Acceleration straight line graph

[xzibition8612]

Homework Statement

A particle starts from rest and accelerates as shown in the attached figure. Determine (a) the article's speed at t=10s and t=20s. (b) The distance traveled in the first 20s.

Homework Equations

a=dv/dt

The Attempt at a Solution

(a) t=10s, speed = 20m/s
t=20s, speed = 5m/s
Those were obtained by taking the area under the acceleration.

(b) book gives the answer 262m. NO idea how this came about. I thought about 225m being the answer since 20m/s * 10s + 5m/s * 5s, but this wouldn't be correct because the velocity is changing, not constant. Any help would be appreciated.

 

[ap123]

You can use the constant-acceleration equations to work this out.

 

[xzibition8612]

k is there a way by the graph or integration? I want to use something that's always going to work, if that's possible.

 

[SteamKing]

Graphically, the change in velocity from t1 to t2 represents the area under the acceleration curve.

After constructing a velocity curve, the change in displacement is the area under the velocity curve.

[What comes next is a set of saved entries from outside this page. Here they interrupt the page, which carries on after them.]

-- ==== Sys2Proof/Syntax.lean ====
section
/-! DEFINITION. The commands and events of the PTM-6180, one constructor for each row of spec/opcode_table.json,
in the table's order but for sixteen events without operands, which stand last. -/

namespace Sys2Proof

/-- What a program of SAV holds (R218). -/
inductive SaveItem where
  /-- Step 1: the save-open record. -/
  | openRecord
  /-- Steps 2 and 3: a page. -/
  | page (page : Nat)
  /-- Step 2: the seal record of an epoch whose boundary came just before the cut, its index segment and its commit record. -/
  | sealRecord
  | sealIndex
  | sealCommit
  /-- Step 4: the event mirror. -/
  | mirror
  /-- Step 5: the cut index. -/
  | cutIndex
  /-- Step 6: the cut commit record, whose pass is CUT_COMMIT_PASSED. -/
  | cutCommit
  deriving DecidableEq, Repr

/-- What the read of a codeword has shown (R307, R308): its flash address, the bits corrected, the read-retry levels climbed, and whether
it stays uncorrectable. -/
structure CodewordRead where
  fa : Nat
  corrected : Nat
  retries : Nat
  bad : Bool
  deriving DecidableEq, Repr

/-- What a read of one line of DRAM meets (R378, R381): nothing, an error that the code corrects, or one that stays uncorrectable when the
line is read once more. -/
inductive LineRead where
  | good
  | corrected
  | uncorrectable
  deriving DecidableEq, Repr

/-- The lines with errors that a read of DRAM meets, by line number (R378, R381). -/
structure LineErrors where
  corrected : List Nat
  uncorrectable : List Nat
  deriving DecidableEq, Repr

/-- A program of SAV that fails: its flash address, and what the reads of DRAM for it have met. -/
structure FailedProgram where
  fa : Nat
  errors : LineErrors
  deriving DecidableEq, Repr

/-- A source of delays that fails its verification at bring-up (R405, R406): the channel, the bin, and the code of TRN_CH_SRC. -/
structure SourceRefused where
  ch : Fin 8
  bin : Fin 6
  source : Fin 4
  deriving DecidableEq, Repr

/-- What a start finds of the flash (R299, R716): a population that mismatches, and the parts of the event mirror that cannot be read. -/
structure FlashFound where
  mismatch : Bool
  lostParts : List (Fin 16)
  lostRecords : List (Fin 13)
  deriving DecidableEq, Repr

/-- What the read of a page has shown besides its retries and its outcome (R307, R333): the bits corrected, and the codewords of the index
read for it. -/
structure PageShown where
  corrected : Nat
  maps : List CodewordRead
  deriving DecidableEq, Repr

/-- What the read of an original has shown (R308, R339): the bits corrected, the read-retry levels climbed, and whether it stays
uncorrectable. -/
structure CopyRead where
  corrected : Nat
  retries : Nat
  bad : Bool
  deriving DecidableEq, Repr

/-- How an erase ends (R319, R343): failed, or with the highest count of bits that read 0 in a codeword of the blank check, of page 0, the
last page and every 32nd. -/
inductive EraseEnd where
  | failed
  | ended (zeros : Nat)
  deriving DecidableEq, Repr
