-- ==== Sys2Proof/Machine/Bits.lean ====
section
/-! DEFINITION. Numbers, byte strings and maps: little-endian packing (R8), saturating counters, page masks, the two
checksums the manual defines, and finite maps kept as lists with rising keys. -/

namespace Sys2Proof.Machine

/-- `a + n`, stopping at the largest value of `w` bits, as the manual's counters do. -/
def satAdd (w a n : Nat) : Nat := min (a + n) (2 ^ w - 1)

/-- Bit `i` of `v`. -/
def bitOf (v i : Nat) : Bool := v / 2 ^ i % 2 == 1

/-- `v` with bit `i` set. -/
def setBitOf (v i : Nat) : Nat := if bitOf v i then v else v + 2 ^ i

/-- A mask of the numbers below `n` that satisfy a test. -/
def maskOf (n : Nat) (p : Nat → Bool) : Nat := (List.range n).foldl (fun acc k => if p k then setBitOf acc k else acc) 0

/-- `v` with bit `i` clear. -/
def clearBitOf (v i : Nat) : Nat := if bitOf v i then v - 2 ^ i else v

/-- 1 for true. -/
def ofBool (b : Bool) : Nat := if b then 1 else 0

/-- The `w` bits of `v` from bit `lo`. -/
def bitsOf (v lo w : Nat) : Nat := v / 2 ^ lo % 2 ^ w

/-- The number of ones among the low `n` bits. -/
def popcount : Nat → Nat → Nat
  | 0, _ => 0
  | n + 1, v => v % 2 + popcount n (v / 2)

/-- `n` bytes of `v`, least significant first (R8). -/
def leBytes : Nat → Nat → Bytes
  | 0, _ => []
  | n + 1, v => BitVec.ofNat 8 v :: leBytes n (v / 256)

/-- The number a little-endian byte string holds. -/
def leNat : Bytes → Nat
  | [] => 0
  | b :: bs => b.toNat + 256 * leNat bs

/-- The `n`-byte little-endian field at byte `off` of a payload. -/
def fieldAt (p : Bytes) (off n : Nat) : Nat := leNat ((p.drop off).take n)

/-- Byte `off` of a payload, 0 beyond its end. -/
def byteAt (p : Bytes) (off : Nat) : Nat := fieldAt p off 1

/-- Zero bytes. -/
def zeros (n : Nat) : Bytes := List.replicate n 0

/-- One step of the CRC-8 of R185 over one bit (polynomial x^8 + x^2 + x + 1). -/
def crc8Bit (c : Nat) (bit : Bool) : Nat :=
  let top := bitOf c 7 != bit
  let c' := c * 2 % 256
  if top then c' ^^^ 7 else c'

/-- The CRC-8 of R185 over the `n` low bits of `v`, most significant first, from an initial value of 0. -/
def crc8 (n v : Nat) : Nat :=
  (List.range n).foldl (fun c i => crc8Bit c (bitOf v (n - 1 - i))) 0

/-- One bit of the CRC-32 with the IEEE 802.3 polynomial, least significant bit first. -/
def crc32Bit (c : Nat) : Nat := if c % 2 == 1 then (c / 2) ^^^ 0xEDB88320 else c / 2

/-- One byte of the CRC-32. -/
def crc32Byte (c : Nat) (b : Byte) : Nat := (List.range 8).foldl (fun c _ => crc32Bit c) (c ^^^ b.toNat)

/-- The CRC-32 of a byte string with the IEEE 802.3 polynomial (R558, R571). -/
def crc32 (b : Bytes) : Nat := (b.foldl crc32Byte 0xFFFFFFFF) ^^^ 0xFFFFFFFF

/-- A finite map: keys strictly rising. -/
abbrev NMap (α : Type) := List (Nat × α)

/-- The entry under a key. -/
def NMap.find? {α : Type} : NMap α → Nat → Option α
  | [], _ => none
  | (k, a) :: m, n => if n = k then some a else NMap.find? m n

/-- The map with one entry set. -/
def NMap.insert {α : Type} : NMap α → Nat → α → NMap α
  | [], n, x => [(n, x)]
  | (k, a) :: m, n, x =>
    if n < k then (n, x) :: (k, a) :: m
    else if n = k then (n, x) :: m
    else (k, a) :: NMap.insert m n x

/-- The map with one key removed. -/
def NMap.erase {α : Type} : NMap α → Nat → NMap α
  | [], _ => []
  | (k, a) :: m, n => if n = k then m else (k, a) :: NMap.erase m n

/-- `m` with every entry of `m'` set over it. -/
def NMap.union {α : Type} (m m' : NMap α) : NMap α :=
  m'.foldl (fun acc e => NMap.insert acc e.1 e.2) m

/-- `m` with every entry of `m'` set over it, but one that is older than the entry there: numbers that rise with age, 0 always set. -/
def NMap.unionNew (m m' : NMap Nat) : NMap Nat :=
  m'.foldl (fun acc e => NMap.insert acc e.1 (if e.2 == 0 then 0 else max e.2 ((NMap.find? acc e.1).getD 0))) m

/-- The map with every entry passed through a function that may drop it. -/
def NMap.updateAll {α : Type} (m : NMap α) (f : α → Option α) : NMap α :=
  List.filterMap (fun (e : Nat × α) => (f e.2).map fun x => (e.1, x)) m

/-- A rising list of numbers with `n` in it. -/
def insertNat : List Nat → Nat → List Nat
  | [], n => [n]
  | k :: l, n => if n < k then n :: k :: l else if n = k then k :: l else k :: insertNat l n

/-- The first element that satisfies a test, and the list without it. -/
def takeFirst {α : Type} (p : α → Bool) : List α → Option (α × List α)
  | [] => none
  | a :: l =>
    if p a then some (a, l)
    else match takeFirst p l with
      | some (b, r) => some (b, a :: r)
      | none => none

end Sys2Proof.Machine
end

If the acceleration curve is positive, how does that affect velocity?
If the acceleration curve is negative, how does that affect velocity?
If the acceleration curve is zero, how does that affect velocity?

 

[Nickie]

Your solution for part (a) is correct. The speed at t=10s is 20m/s and at t=20s is 5m/s, as determined by taking the area under the acceleration curve. For part (b), the distance traveled can be determined by finding the area under the velocity curve, since distance is equal to velocity multiplied by time. In this case, the distance traveled in the first 20s can be calculated by finding the area of the triangle formed by the velocity points at t=10s, t=20s, and the x-axis. This gives a distance of 225m, as you correctly calculated. It is important to note that the velocity is not constant, but it is still possible to calculate the distance by finding the area under the curve. The answer given in the book may be incorrect or may have been calculated using a different method.